Archieven: 2015-12-18

Toen, op 17 december 1965: Petra-kerk in gebruik genomen.

Op vrijdagavond 17 december 1965 werd de Petra-kerk aan de Witte de Withstraat officieel in gebruik genomen.

“Druilerige regenval op een trieste winteravond – echt het slot van een dier donkere dagen voor Kerstmis – hebben de leden der (vrijgemaakt) Geref. Kerk en de genodigden niet weerhouden de ingebruikname van het nieuwe gebouw aan de Witte de Withstraat achter het gemeentehuis vrijdag 17 dec. mee te maken. Het was een avond vol vreugde, er was ernst, maar de vrolijke noten en de hartelijke lach ontbraken niet.
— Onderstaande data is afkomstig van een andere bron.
/-- There is an element to read. -/
theorem reads_pos_of_operands {f : Fields} {p : LoadOperands} (hp : decodeOperands f = .ok p) :
    0 < 2 * p.elements * p.regs := by
  obtain ⟨hregs, -⟩ := decodeOperands_ok hp
  obtain ⟨-, -, htotal⟩ := lanes_of_operands hp
  have hpairs : 0 < pairCount f.shape := by cases f.shape <;> decide
  refine Nat.pos_of_ne_zero fun h0 => ?_
  rw [h0, LoadOperands.bytes, hregs] at htotal
  omega

/-- The address of an element inside the address space does not wrap. -/
theorem toNat_element {f : Fields} {p : LoadOperands} (hp : decodeOperands f = .ok p) {a : Word}
    (hin : a.toNat + p.bytes ≤ Config.addressSpace) {k : Nat} (hk : k < 2 * p.elements * p.regs) :
    (a + BitVec.ofNat 32 (p.ebytes * k)).toNat = a.toNat + p.ebytes * k := by
  have hinside := element_inside hp hk
  have hpos := ebytes_pos_of_operands hp
  exact toNat_add_ofNat (by simp only [Config.addressSpace] at hin; omega)

/-- What the loads of decoded operands leave in the registers: the listed ones hold the elements, the others are
unchanged (rules R100, R101). -/
theorem loadPairs_ok_of_operands {f : Fields} {p : LoadOperands} (hp : decodeOperands f = .ok p) {s : State} {a : Word}
    (hin : a.toNat + p.bytes ≤ Config.addressSpace) {v v' : DRegs} (h : loadPairs s p p.regs 0 a v = .ok v') :
    (∀ r < p.regs, ∀ e < p.elements,
        elemGet (v'.get (p.d + r)) e (8 * p.ebytes) = s.elementAt (a.toNat + 16 * r + 2 * p.ebytes * e) p.ebytes
        ∧ elemGet (v'.get (p.d2 + r)) e (8 * p.ebytes)
          = s.elementAt (a.toNat + 16 * r + 2 * p.ebytes * e + p.ebytes) p.ebytes)
    ∧ (∀ q, p.lists q = false → v'.get q = v.get q) := by
  obtain ⟨hregs, -, -, hd, hd2, hlist, -⟩ := decodeOperands_ok hp
  obtain ⟨hwidth, hfill, -⟩ := lanes_of_operands hp
  have hspacing : pairCount f.shape ≤ pairSpacing f.shape := by cases f.shape <;> decide
  obtain ⟨hlanes, hrest⟩ := loadPairs_ok hwidth hfill p.regs 0 a v (by omega) (by omega)
    (fun x hx y hy => by omega) hin h
  refine ⟨hlanes, fun q hq => hrest q fun x hx => ?_⟩
  simp only [LoadOperands.lists, Bool.or_eq_false_iff, Bool.and_eq_false_iff, decide_eq_false_iff_not] at hq
  omega

/-! ### What the loads depend on -/

theorem DRegs.ext {u v : DRegs} (h : ∀ q < 32, u.get q = v.get q) : u = v := by
  refine Vector.ext fun q hq => ?_
  simpa [DRegs.get, hq] using h q hq

/-- Two loads of the same elements into registers that agree off the list end with the same registers: every lane of a
listed register is written. -/
theorem loadPairs_ok_unique {f : Fields} {p : LoadOperands} (hp : decodeOperands f = .ok p) {s t : State} {a : Word}
    (hin : a.toNat + p.bytes ≤ Config.addressSpace) (hsame : SameFootprint s t a.toNat p.bytes) {v w v' w' : DRegs}
    (hoff : ∀ q < 32, p.lists q = false → w.get q = v.get q)
    (hv : loadPairs s p p.regs 0 a v = .ok v') (hw : loadPairs t p p.regs 0 a w = .ok w') : w' = v' := by
  obtain ⟨hvlanes, hvrest⟩ := loadPairs_ok_of_operands hp hin hv
  obtain ⟨hwlanes, hwrest⟩ := loadPairs_ok_of_operands hp hin hw
  obtain ⟨hwidth, hfill, htotal⟩ := lanes_of_operands hp
  have hfull : p.elements * (8 * p.ebytes) = 64 := by
    calc p.elements * (8 * p.ebytes) = 8 * (p.ebytes * p.elements) := by ring
      _ = 64 := by rw [hfill]
  have hlane : ∀ r < p.regs, ∀ e < p.elements, 16 * r + 2 * p.ebytes * e + 2 * p.ebytes ≤ p.bytes := by
    intro r hr e he
    have h1 : p.ebytes * (e + 1) ≤ 8 := hfill ▸ Nat.mul_le_mul_left _ he
    have h2 : 2 * p.ebytes * e + 2 * p.ebytes = 2 * (p.ebytes * (e + 1)) := by ring
    simp only [LoadOperands.bytes]
    omega
  refine DRegs.ext fun q hq => ?_
  cases hl : p.lists q with
  | false => rw [hwrest q hl, hvrest q hl, hoff q hq hl]
  | true =>
    refine eq_of_elemGet_eq hwidth hfull _ _ fun e he => ?_
    simp only [LoadOperands.lists, Bool.or_eq_true, Bool.and_eq_true, decide_eq_true_eq] at hl
    obtain ⟨hlow, hhigh⟩ | ⟨hlow, hhigh⟩ := hl
    · obtain ⟨r, rfl⟩ := Nat.exists_eq_add_of_le hlow
      have hr : r < p.regs := by omega
      have := hlane r hr e he
      rw [(hvlanes r hr e he).1, (hwlanes r hr e he).1, hsame.elementAt (by omega) (by omega)]
    · obtain ⟨r, rfl⟩ := Nat.exists_eq_add_of_le hlow
      have hr : r < p.regs := by omega
      have := hlane r hr e he
      rw [(hvlanes r hr e he).2, (hwlanes r hr e he).2, hsame.elementAt (by omega) (by omega)]

theorem loadPairs_congr {f : Fields} {p : LoadOperands} (hp : decodeOperands f = .ok p) {s t : State} {a : Word}
    (hin : a.toNat + p.bytes ≤ Config.addressSpace) (hsame : SameFootprint s t a.toNat p.bytes) {v w : DRegs}
    (hoff : ∀ q < 32, p.lists q = false → w.get q = v.get q) :
    loadPairs t p p.regs 0 a w = loadPairs s p p.regs 0 a v := by
  have hreads : readElements t p.ebytes (2 * p.elements * p.regs) a
      = readElements s p.ebytes (2 * p.elements * p.regs) a := by
    refine readElements_congr fun k hk => hsame.memRead ?_ ?_
    · rw [toNat_element hp hin hk]; omega
    · rw [toNat_element hp hin hk]
      have := element_inside hp hk
      omega
  rw [← loadPairs_map t p _ 0 a w, ← loadPairs_map s p _ 0 a v] at hreads
  cases hv : loadPairs s p p.regs 0 a v with
  | error x => cases hw : loadPairs t p p.regs 0 a w <;> simp_all [Except.map]
  | ok v' =>
    cases hw : loadPairs t p p.regs 0 a w with
    | error y => simp [hv, hw, Except.map] at hreads
    | ok w' => rw [loadPairs_ok_unique hp hin hsame hoff hv hw]

/-- Where every element of the footprint can be read, the loads complete. -/
theorem exists_loadPairs_ok {f : Fields} {p : LoadOperands} (hp : decodeOperands f = .ok p) {s : State} {a : Word}
    (hin : a.toNat + p.bytes ≤ Config.addressSpace) (halign : s.strictAlign = true → a.toNat % p.ebytes = 0)
    (hreadable : s.readable a.toNat p.bytes) (v : DRegs) : ∃ v', loadPairs s p p.regs 0 a v = .ok v' := by
  have hreads : readElements s p.ebytes (2 * p.elements * p.regs) a = .ok () := by
    refine readElements_ok fun k hk => ⟨_, State.memRead_of_readable ?_ ?_⟩
    · rw [toNat_element hp hin hk, Nat.add_mul_mod_self_left]
      exact halign
    · rw [toNat_element hp hin hk]
      have := element_inside hp hk
      exact fun c h1 h2 => hreadable c (by omega) (by omega)
  rw [← loadPairs_map s p _ 0 a v] at hreads
  cases hv : loadPairs s p p.regs 0 a v with
  | error x => simp [hv, Except.map] at hreads
  | ok v' => exact ⟨v', rfl⟩

/-- The first element that cannot be read stops the loads. -/
theorem loadPairs_error {s : State} {p : LoadOperands} {a : Word} {r : ReadFault} {k : Nat}
    (hk : k < 2 * p.elements * p.regs)
    (hbefore : ∀ j < k, ∃ x, s.memRead (a + BitVec.ofNat 32 (p.ebytes * j)) p.ebytes = .ok x)
    (hr : s.memRead (a + BitVec.ofNat 32 (p.ebytes * k)) p.ebytes = .error r) (v : DRegs) :
    loadPairs s p p.regs 0 a v = .error r := by
  have hreads := readElements_error hk hbefore hr
  rw [← loadPairs_map s p _ 0 a v] at hreads
  cases hv : loadPairs s p p.regs 0 a v <;> simp_all [Except.map]

end Sys2Proof.Machine
end

section
/-! PROOFS. The access of a load, in the order of its checks: alignment, footprint, device, elements
(40_vld2_multiple.md section 3; 20_memory.md sections 1 to 4 and 6). -/

namespace Sys2Proof.Machine

/-! ### The checks before the first read -/

/-- The checks before the first element read all pass (rules R41, R44, R48). -/
structure AccessStarts (p : LoadOperands) (s : State) : Prop where
  aligned : (s.readR p.n).toNat % p.alignment = 0
  inside : (s.readR p.n).toNat + p.bytes ≤ Config.addressSpace
  noDevice : s.touchesDevice (s.readR p.n).toNat p.bytes = false

theorem loadAccess_of_misaligned {p : LoadOperands} {s : State} (h : (s.readR p.n).toNat % p.alignment ≠ 0) :
    loadAccess p s = .fault (.alignmentFault (s.readR p.n)) := by
  simp [loadAccess, h, raise]

theorem loadAccess_of_wrap {p : LoadOperands} {s : State} (haligned : (s.readR p.n).toNat % p.alignment = 0)
    (h : (s.readR p.n).toNat + p.bytes > Config.addressSpace) : loadAccess p s = .refused .addressWrap := by
  simp [loadAccess, haligned, h, refuse]

theorem loadAccess_of_device {p : LoadOperands} {s : State} (haligned : (s.readR p.n).toNat % p.alignment = 0)
    (hinside : (s.readR p.n).toNat + p.bytes ≤ Config.addressSpace)
    (h : s.touchesDevice (s.readR p.n).toNat p.bytes = true) :
    loadAccess p s = .refused (.unmodelled .deviceMemory) := by
  simp [loadAccess, haligned, Nat.not_lt.mpr hinside, h, refuse]
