-- ==== Sys2Proof/Syntax.lean ====
section
/-!
DEFINITION. The commands of the module: one constructor per row of the opcode table, with the row's operands.
A word command is one whole beat of the named core, whose word at pc holds the row's operation; `upset` says whether an
uncorrectable error is met at that beat (R198). `host` operands are what the host answered to the module's read: none where
it refused (R301). `lost` is the level at which the verification of a counter block fails on its way up the tree: 0 the block, 1 and 2 a node
(R400, R403); `first` and `second` whether the line's tag verifies (R402).
-/
namespace Sys2Proof

/-- What a panel's sensors and fit give at a window boundary (R352 to R358): junction readings in 1/16 °C, the measured beat
rate in M beats/s, and the fitted coolant temperature in 1/16 °C, thermal resistance in 1/1,000 °C/W, and the share
1 − exp(−1 ms / tau) in 1/65,536; `supply` is the supply monitor's reading in mV (R365). -/
structure PanelSense where
  junctions : List Int
  supply : Nat
  rate : Nat
  coolant : Int
  resistance : Nat
  share : Nat
  deriving DecidableEq, Repr, Inhabited

/-- A layer that a job marks escalable (R63, R64): its identifier, its threshold, its persistence where one is given, and its compiled
variants, by mode 0, 1 and 2, each as the words it lays over the image's: (stage, word address, word). -/
structure LayerEntry where
  layer : Nat
  threshold : Nat
  persist : Option Nat
  variants : List (List (Nat × Nat × BitVec 256))
  deriving DecidableEq, Repr, Inhabited

/-- What raises an environmental tamper event (R433): a rail out of its window for some ns, a light detector, a security sensor's
reading in 1/16 °C. -/
inductive TamperSource where
  | rail (ns : Nat)
  | light
  | sensor (temp : Int)
  deriving DecidableEq, Repr

/-- What the module's own sensors give at a window boundary (R352, R486): the non-panel energy of the previous window in
drops, and the power stages' and temperature readings; `watch` is what the security processor's detectors report (R433). -/
structure ModuleSense where
  other : Nat
  vin : Nat
  iin : Nat
  pin : Nat
  tstage : Int
  thub : Int
  tport : Int
  watch : List TamperSource
  deriving DecidableEq, Repr, Inhabited

/-- A rise of the input to 48 V (R473, R475): whether RESET_N is already released, and for how many milliseconds the input had been below
5 V before it rose. -/
structure PowerRise where
  released : Bool
  low : Nat
  deriving DecidableEq, Repr, Inhabited

/-- A release of a port's PERST_N (R470, R476): the port, and whether its REFCLK is present. -/
structure PerstRelease where
  port : Nat
  refclk : Bool
  deriving DecidableEq, Repr, Inhabited

/-- What a SETDASA carries (R482): the static address it names, and the dynamic address it gives. -/
structure StaticCall where
  static : Nat
  address : Nat
  deriving DecidableEq, Repr, Inhabited

/-- What takes a thermal trip (R480), with the readings in 1/16 °C. -/
inductive TripSource where
  | junctions (panel : Nat) (a b : Int)
  | hubOrPort (t : Int)
  | gddr (channel : Nat) (t : Int)
  | stage (t : Int)
  deriving DecidableEq, Repr, Inhabited

/-- The run of a scatter-add unit's oldest request (R170, R402): the unit's quadrant, and the lines of its rows that fail
verification at their reads. -/
structure ScatterRun where
  quadrant : Nat
  fails : List Nat
  deriving DecidableEq, Repr, Inhabited

/-- A whole protected line to write (R404, R406): its bytes, and the lines of its group that fail verification where the write
re-encrypts the group. -/
structure LineData where
  bytes : Bytes
  bad : List Nat
  deriving DecidableEq, Repr, Inhabited
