-- ==== Sys2Proof/Machine/State.lean ====
section
/-!
DEFINITION. The state of the module as plain data, its reset, and the two ways a command can end the run.
-/
namespace Sys2Proof.Machine

/-- What ends a run. -/
inductive Fault where
  /-- A command names a unit the module does not have (R16 to R20, R189): raised by `onUnit` of Ops.lean. Safe: the
  module takes no such command. -/
  | noSuchUnit (kind : String) (number : Nat)
  deriving DecidableEq, Repr

/-- What the model refuses. -/
inductive Refusal where
  /-- A command without a meaning: raised by exec's refused arms alone. Safe: the run stops. -/
  | notModelled (mnemonic : String)
  deriving DecidableEq, Repr

/-- The module. Tables list what differs from reset: an unlisted core is `Core.reset`, an unlisted panel `Panel.reset`, and
so on; unlisted objects do not exist. -/
structure State where
  /-- The commands that are waiting, first in, first out. -/
  pending : List Instr
  /-- The timestamp counter, in 10 ns ticks (R8). -/
  time : Word64
  /-- Draws taken from the entropy source (R394): the model's own counter. -/
  drawn : Nat
  /-- Free values taken: the model's own counter. -/
  freed : Nat
  /-- Power, pins and alerts (R466 to R480). -/
  power : Power
  /-- mstate of SB_STATE (R485): 0 in reset, 1 booting, 2 ready, 3 failed, 4 recovery, 5 tamper fuse blown. -/
  mstate : Nat
  /-- Highest order of R438 reached in this boot (R485). -/
  phase : Nat
  /-- GDDR7 training of this boot (R438, R455): none until it has ended, then whether it succeeded. -/
  training : Option Bool
  /-- Code of the module fault in force, or 0 (R485). -/
  fcode : BitVec 16
  /-- The tamper fuse (R392, R434). -/
  tamperFuse : Bool
  /-- Fuses burnt of the 32-fuse tamper counter (R392, R433). -/
  tamperCount : Nat
  /-- Fuses burnt of the 64-fuse debug counter (R392, R436). -/
  debugCount : Nat
  /-- The boot nonce (R394), with which K_boot and K_area are held; none once erased. -/
  nonce : Option Bytes
  /-- The secrets unwrapped at boot (R392): false before, and where the tamper fuse is blown. -/
  unwrapped : Bool
  /-- The bank the running boot selected (R442). -/
  inForce : Option BankInForce
  /-- The installation section in force (R445, R446). -/
  installation : Option Installation
  /-- Why each bank failed, for the recovery function (R444): 0 erased or valid, else the condition of R442. -/
  bankFails : Nat × Nat
  /-- Ground-flash bank A, each byte complemented, so that an erased byte is not listed (R440, R444). -/
  flashA : Memory
  /-- Ground-flash bank B, held as bank A is. -/
  flashB : Memory
  /-- Whether an interrupted erase or program has left bank A, bank B undefined (R488). -/
  flashBroken : Bool × Bool
  /-- The test port (R435, R436). -/
  testPort : Debug
  /-- The sideband and the flash window (R482 to R488). -/
  sideband : Sideband
  /-- The cores, by global core number (R18, R71). -/
  cores : SMap Core
  /-- Messages in the token mesh, in sending order (R105). -/
  mesh : List Msg
  /-- Outcomes of sends on their way back: sender, channel, delivered (R105). -/
  outcomes : List (Nat × Nat × Bool)
  /-- Requests at each quadrant's gather unit and scatter-add unit (R166). -/
  gathers : SMap (List TableReq)
  scatters : SMap (List TableReq)
  /-- The reservoir by byte: page × 65,536, a quadrant's pages numbered from 73,728 × its global number (R182). -/
  reservoir : Memory
  /-- Poisoned reservoir lines (R198). -/
  poison : NatSet
  /-- GDDR7 plaintext by byte: global region number × 2 MiB (R186, R396). -/
  gddr : Memory
  /-- Root records by global region number (R401). -/
  roots : SMap RootRecord
  /-- Counter blocks by 256 × global region number + group (R399). -/
  counters : SMap CounterBlock
  /-- GDDR7 channels (R189 to R191). -/
  channels : SMap Channel
  /-- Transfer tags in use, by tag number; 0 to 2,047 are the module's own (R194). -/
  tags : SMap Tag
  /-- Segments waiting for a tag, in request order (R195). -/
  tagWaits : List Segment
  /-- The port die the next command without a GDDR7 end goes to (R193). -/
  dmaTurn : Nat
  /-- The command last served at each port die (R336). -/
  dmaLast : SMap Nat
  /-- DMA commands in progress, by serial (R193). -/
  dmas : SMap DmaRun
  /-- PCI Express ports (R300). -/
  pcie : SMap PciePort
  /-- Control registers by 32 × port + function, function 0 the physical one (R306). -/
  functions : SMap HostFn
  /-- Recovery registers by port (R444). -/
  recovery : SMap Recovery
  /-- Cached translations (R301): port, PASID, 4 KiB page. -/
  translations : List (Nat × Option Nat × Nat)
  /-- What the module has sent to its hosts, in order (R301). -/
  hostOut : List HostOut
  /-- Ateliers (R451, R463). -/
  ateliers : SMap AtelierState
  /-- Leases by atelier (R409). -/
  leases : SMap Lease
  /-- The last lease serial given in this boot (R409). -/
  leaseSerial : BitVec 32
  /-- Contexts by number (R315). -/
  contexts : SMap Ctx
  /-- Queues by global number (R314). -/
  queues : SMap Queue
  /-- Memory objects by slot (R317). -/
  mobjs : SMap MObj
  /-- Fences by slot (R323). -/
  fences : SMap Fence
  /-- Program images by slot (R330). -/
  images : SMap Image
  /-- Collective descriptors by slot (R287). -/
  colls : SMap Coll
  /-- Jobs by slot (R330). -/
  jobs : SMap Job
  /-- Accepted commands by serial, in order of acceptance (R313). -/
  commands : SMap Cmd
  /-- The serial of the next command accepted. -/
  nextSerial : Nat
  /-- Signals on their way to the fence unit (R325): fence, value, and whether its shadow and message are dropped (R304). -/
  signals : List (Nat × Word64 × Bool)
  /-- Collectives of running steps (R290). -/
  collectives : List CollRun
  /-- Reduction engines by port die (R244). -/
  reductions : SMap Reduction
  /-- Decanted cores, by 16,384 × job + core number (R344). -/
  decants : SMap Core
  /-- Reservations standing (R360), by serial, in the order taken. -/
  reservations : List Nat
  /-- Panels (R352 to R368). -/
  panels : SMap Panel
  /-- The flacon's module-wide state (R351, R362, R369). -/
  flacon : Flacon
  /-- The serving path (R370 to R389). -/
  serving : Serving
  /-- Queries opened and not yet held (R377, R379). -/
  opened : List Query
  /-- Darval ports (R258 to R278). -/
  ports : SMap DarvalPort
  /-- Sessions by peer gallery index (R281). -/
  sessions : SMap Session
  /-- Link lease numbers whose keys this boot has erased (R283). -/
  erasedLeases : NatSet
  /-- Lease packets dropped: (link lease number, port) already reported (R283). -/
  leaseDrops : List (Nat × Nat)
  /-- The blotter (R455). -/
  blotter : Blotter
  deriving DecidableEq, Repr

/-- The module right after the release of RESET_N at its first power-up: rails good, nothing booted, both banks erased (R492),
every SRAM word clear (R199), every root record at reset (R437). -/
def State.reset : State :=
  { pending := [], time := 0, drawn := 0, freed := 0, power := Power.reset, mstate := 1, phase := 0, training := none, fcode := 0
    tamperFuse := false, tamperCount := 0, debugCount := 0, nonce := none, unwrapped := false, inForce := none
    installation := none, bankFails := (0, 0), flashA := [], flashB := [], flashBroken := (false, false), testPort := ⟨none, false, false, false, []⟩
    sideband := Sideband.reset, cores := [], mesh := [], outcomes := [], gathers := [], scatters := [], reservoir := []
    poison := [], gddr := [], roots := [], counters := [], channels := [], tags := [], tagWaits := [], dmaTurn := 0
    dmaLast := [], dmas := [], pcie := [], functions := [], recovery := [], translations := [], hostOut := []
    ateliers := [], leases := [], leaseSerial := 0, contexts := [], queues := [], mobjs := [], fences := [], images := []
    colls := [], jobs := [], commands := [], nextSerial := 0, signals := [], collectives := [], reductions := []
    decants := [], reservations := [], panels := [], flacon := Flacon.reset, serving := ⟨[], [], [], [], []⟩, opened := []
    ports := [], sessions := [], erasedLeases := [], leaseDrops := [], blotter := ⟨0, [], false⟩ }

end Sys2Proof.Machine
end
Uiteraard werden er heel wat toespraken gehouden, want ze waren er allemaal: de dominees van de vrijmaking, en na de vrijmaking, mitsgaders hun huidige collega uit Heemse en verder de burgemeester, allen vergezeld van hun vrouwen en allen het woord voerend. Doch ook allen prijzenswaardig kort! Als eerste beklom de voorzitter van de Bouwcommissie, de heer De Wit (leraar chr. techn. school) de kansel. Hij gaf een uiteenzetting van de gang van zaken. Circa 20 jaar geleden werd de kerk geïnstitueerd en al die jaren kwam men samen in het gebouw aan het Middenpad. De gemeente was betrekkelijk klein, maar is de laatste tijd aanzienlijk uitgebreid. Dank bracht hij aan de architecten Wildeboer, aannemer Hamhuis, Klaas van Dijk (die het raam in acetyleenglas ontwierp), de gemeenteleden Breukelman en Hofsink die de naam hebben vervaardigd en de tuin aangelegd en verder aan allen die hebben meegewerkt.”

De oude, in 1872 gebouwde, Bewaarschool aan het Middenpad was in 1916 door schilder Zweers gekocht voor 8000 gulden. De Beheerscommissie was het gelukt om van Zweers, te midden van potten verf enz., na loven en bieden zoals een koe op de markt, het pand te kopen voor 12 gulden!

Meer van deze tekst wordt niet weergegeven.